THE INPUT →
-- ==== Sys2Proof/Machine/Motion.lean ====
section
/-! DEFINITION. The bar axes: the ramp generator, moves, reversals, stops, homing, the linked lift and what the
coils take (R805 to R830). Speeds are in 10⁻⁶ of 1/256 step/s, distances left in 10⁻¹² of 1/256 step. -/

namespace Sys2Proof.Machine

/-- The pending ramp: the values of RAMP_a (R807). -/
def State.rampOf (s : State) (a : Nat) : Ramp :=
  ⟨s.rd (O.VSTART a), s.rd (O.A1 a), s.rd (O.V1 a), s.rd (O.AMAX a), s.rd (O.VMAX a), s.rd (O.DMAX a), s.rd (O.D1 a),
   s.rd (O.VSTOP a), s.rd (O.REVERSE_DWELL a)⟩

/-- R812. -/
def Ramp.ok (r : Ramp) : Bool :=
  r.vstart ≤ r.v1 && r.vstop ≤ r.v1 && r.v1 ≤ r.vmax && 1 ≤ r.a1 && 1 ≤ r.amax && 1 ≤ r.dmax && 1 ≤ r.d1

/-- A speed of the dictionary in the axis's unit. -/
def speedUnit (v : Nat) : Nat := v * 1000000

/-- The stopping distance of R805 from speed v, as a numerator over 512 × DMAX × D1, in 10⁻¹² of a unit. -/
def Ramp.stopNum (r : Ramp) (v : Nat) : Nat :=
  let v1 := speedUnit r.v1
  let v0 := speedUnit r.vstop
  if v1 < v then (v * v - v1 * v1) * r.d1 + (v1 * v1 - v0 * v0) * r.dmax
  else if v0 < v then (v * v - v0 * v0) * r.dmax
  else 0

def Ramp.stopDen (r : Ramp) : Nat := 512 * max 1 r.dmax * max 1 r.d1

/-- Whole units of the stopping distance. -/
def Ramp.stopUnits (r : Ramp) (v : Nat) : Nat := r.stopNum v / (r.stopDen * 10 ^ 12)

/-- R805: the speed after 1 µs, with s12 left in 10⁻¹² of a unit. -/
def Ramp.next (r : Ramp) (v s12 : Nat) : Nat :=
  let v1 := speedUnit r.v1
  if s12 * r.stopDen ≤ r.stopNum v then
    if v1 < v then max (v - 256 * r.dmax) v1 else max (v - 256 * r.d1) (speedUnit r.vstop)
  else if v < speedUnit r.vmax then
    if v < v1 then min (v + 256 * r.a1) v1 else min (v + 256 * r.amax) (speedUnit r.vmax)
  else v

/-- The resolutions, finest first (R813). -/
def resolutions : List Nat := [256, 128, 64, 32, 16, 8, 4, 2, 1]

/-- r × |v| ≤ MSTEP_RATE_MAX × num / 10. -/
def stepRateOk (limit r v num : Nat) : Bool := r * v * 10 ≤ limit * 256000000 * num

/-- R813: the resolution that a speed calls for. -/
def nextResolution (limit r v : Nat) : Nat :=
  if !stepRateOk limit r v 10 then (resolutions.find? fun q => q < r && stepRateOk limit q v 10).getD 1
  else if r < 256 && stepRateOk limit (2 * r) v 9 then 2 * r
  else r

/-- The resolution at the start of a move (R813). -/
def startResolution (limit v : Nat) : Nat := (resolutions.find? fun q => stepRateOk limit q v 10).getD 1

/-- The axis moves. -/
def Axis.moving (x : Axis) : Bool := 2 ≤ x.state && x.state ≤ 5

/-- STANDSTILL_MODE and SAFE_MODE codes (R819). -/
def coilMode (m : Nat) : Coil := match m with | 0 => .hold | 1 => .off | _ => .short

/-- The coils take a mode; OFF and SHORT set DEENERGISED (R819). -/
def Axis.takeCoil (x : Axis) (m : Nat) : Axis :=
  { x with coil := coilMode m, flags := if m = 0 then x.flags else setBit x.flags 1 true, endedAt := none }

/-- The lift axes are linked, and axis 1 follows the ramp generator of axis 0 (R822). -/
def State.linked (s : State) : Bool := s.rdB O.LIFT_LINK

/-- Axis 1 takes the steps of axis 0 now. -/
def State.slaved (s : State) : Bool := s.linked && (s.axis 0).moving && (s.axis 0).state != 5

/-- Axis 1 shows what axis 0 does (R822): all but its position, target, offsets and flags. -/
def State.followLift (s : State) : State :=
  if !s.linked then s
  else
    let x := s.axis 0
    s.updAxis 1 fun y => { y with
      state := x.state, speed := x.speed, part := x.part, up := x.up, goal := y.pos + (x.goal - x.pos), ramp := x.ramp
      resolution := x.resolution, ending := x.ending, dwellSince := x.dwellSince, lastResult := x.lastResult
      target := x.target + s.rdI 32 O.LEVEL_OFFSET, endedAt := x.endedAt, coil := x.coil, safeStop := x.safeStop }

/-- After a change of axis a: where the lift is linked and the change is of axis 0 outside homing, axis 1 follows; the gates follow
the coils. -/
def State.sync (s : State) (a : Nat) : State :=
  if a = 0 && (s.axis 0).state != 5 && (s.axis 1).state != 5 && (s.axis 1).state != 6 then (s.followLift.gateCoils 1).gateCoils a
  else s.gateCoils a

/-- A new move starts toward t on the pending ramp (R805, R807, R813). -/
def State.startMove (s : State) (a : Nat) (t : Int) : State :=
  let r := s.rampOf a
  (s.updAxis a fun x => { x with
    state := 2, goal := t, target := t, up := decide (x.pos < t), speed := speedUnit r.vstart, part := 0, ramp := r
    resolution := startResolution (s.rd (O.MSTEP_RATE_MAX a)) (speedUnit r.vstart), dwellSince := none, endedAt := none
    coil := .run, safeStop := false }).sync a

/-- The end of a move at standstill: the coils keep IHOLD until HOLD_DELAY, or take the mode of safe state or STANDBY at
once (R819, R826). -/
def State.endMove (s : State) (a res : Nat) : State :=
  let s1 := s.updAxis a fun x => { x with
    state := 1, speed := 0, part := 0, lastResult := res, phase := none, dwellSince := none, endedAt := some s.now
    coil := .hold }
  (if s.safe.active then s1.updAxis a fun x => x.takeCoil (s.rd (O.SAFE_MODE a))
   else if s.power.state = 2 then s1.updAxis a fun x => x.takeCoil (s.rd (O.STANDSTILL_MODE a))
   else s1).sync a

/-- The axis runs to its stopping point (R810, R825). -/
def State.runOut (s : State) (a st ending : Nat) : State :=
  let x := s.axis a
  let n : Int := x.ramp.stopUnits x.speed
  (s.updAxis a fun x => { x with state := st, goal := if x.up then x.pos + n else x.pos - n, ending := ending, phase := none }).sync a

/-- The linked axes have parted by more than LEVEL_TOL (R824). -/
def State.offLevel (s : State) : Bool :=
  s.linked && s.rd O.LEVEL_TOL < ((s.axis 1).pos - (s.axis 0).pos - s.rdI 32 O.LEVEL_OFFSET).natAbs

/-- R824: both axes stop on the ramp. -/
def State.levelError (s : State) : State :=
  let mark (x : Axis) : Axis := { x with flags := setBit x.flags 3 true }
  let s1 := ((s.updAxis 0 mark).updAxis 1 mark).event 0xe 3 0
  if (s1.axis 0).state = 2 || (s1.axis 0).state = 3 then s1.runOut 0 4 3 else s1

/-- R824 wherever the axes may have parted; not while they home (log 40). -/
def State.checkLevel (s : State) : State :=
  if s.offLevel && (s.axis 0).state != 5 && (s.axis 1).state != 5 && !bit (s.axis 0).flags 3 then s.levelError else s

/-- A reversal begins (R810). -/
def State.reverseMove (s : State) (a : Nat) : State := s.runOut a 3 0

/-- A running axis can stop at a distance of d units ahead of its last whole unit: d is not less than the stopping distance of
R805. -/
def Axis.canStop (x : Axis) (d : Int) : Bool :=
  0 < d && x.ramp.stopNum x.speed ≤ (d.toNat * 10 ^ 12 - x.part) * x.ramp.stopDen

/-- R809: a running move with a new target, or on a new ramp. -/
def State.testMove (s : State) (a : Nat) : State :=
  let x := s.axis a
  let d : Int := if x.up then x.target - x.pos else x.pos - x.target
  if x.canStop d then (s.updAxis a fun x => { x with goal := x.target }).sync a
  else s.reverseMove a

/-- What a homing axis does when it reaches the end of a leg (R820, R823). -/
def State.homeLeg (s : State) (a : Nat) : State :=
  let x := s.axis a
  let b := if s.linked && a ≤ 1 then 0 else a
  match x.phase with
  | some .found =>
    let v := s.rd (O.HOME_SLOW b)
    s.updAxis a fun x => { x with
      phase := some .slow, up := !x.up, goal := if x.up then x.pos - 2 ^ 40 else x.pos + 2 ^ 40, part := 0
      speed := speedUnit (min x.ramp.vstart v)
      ramp := { x.ramp with vmax := v, v1 := min x.ramp.v1 v, vstart := min x.ramp.vstart v, vstop := min x.ramp.vstop v } }
  | some .edge =>
    let homed (s : State) (a : Nat) : State :=
      (s.updAxis a fun x => { x with flags := setBit (setBit x.flags 0 true) 1 false }).endMove a 1
    if s.linked && a ≤ 1 then
      let other := 1 - a
      if (s.axis other).phase == some .waiting then (homed (homed s other) a).checkLevel
      else s.updAxis a fun x => { x with phase := some .waiting, speed := 0, part := 0 }
    else homed s a
  | _ => s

EXERCISE DIRECTIONS →
Among the entries above, copy exactly only the lines starting with the one containing "x with state" and going through the one containing "let mark (x", both ends included.

PROBLEM SOLUTION →
  (s.updAxis a fun x => { x with state := st, goal := if x.up then x.pos + n else x.pos - n, ending := ending, phase := none }).sync a

/-- The linked axes have parted by more than LEVEL_TOL (R824). -/
def State.offLevel (s : State) : Bool :=
  s.linked && s.rd O.LEVEL_TOL < ((s.axis 1).pos - (s.axis 0).pos - s.rdI 32 O.LEVEL_OFFSET).natAbs

/-- R824: both axes stop on the ramp. -/
def State.levelError (s : State) : State :=
  let mark (x : Axis) : Axis := { x with flags := setBit x.flags 3 true }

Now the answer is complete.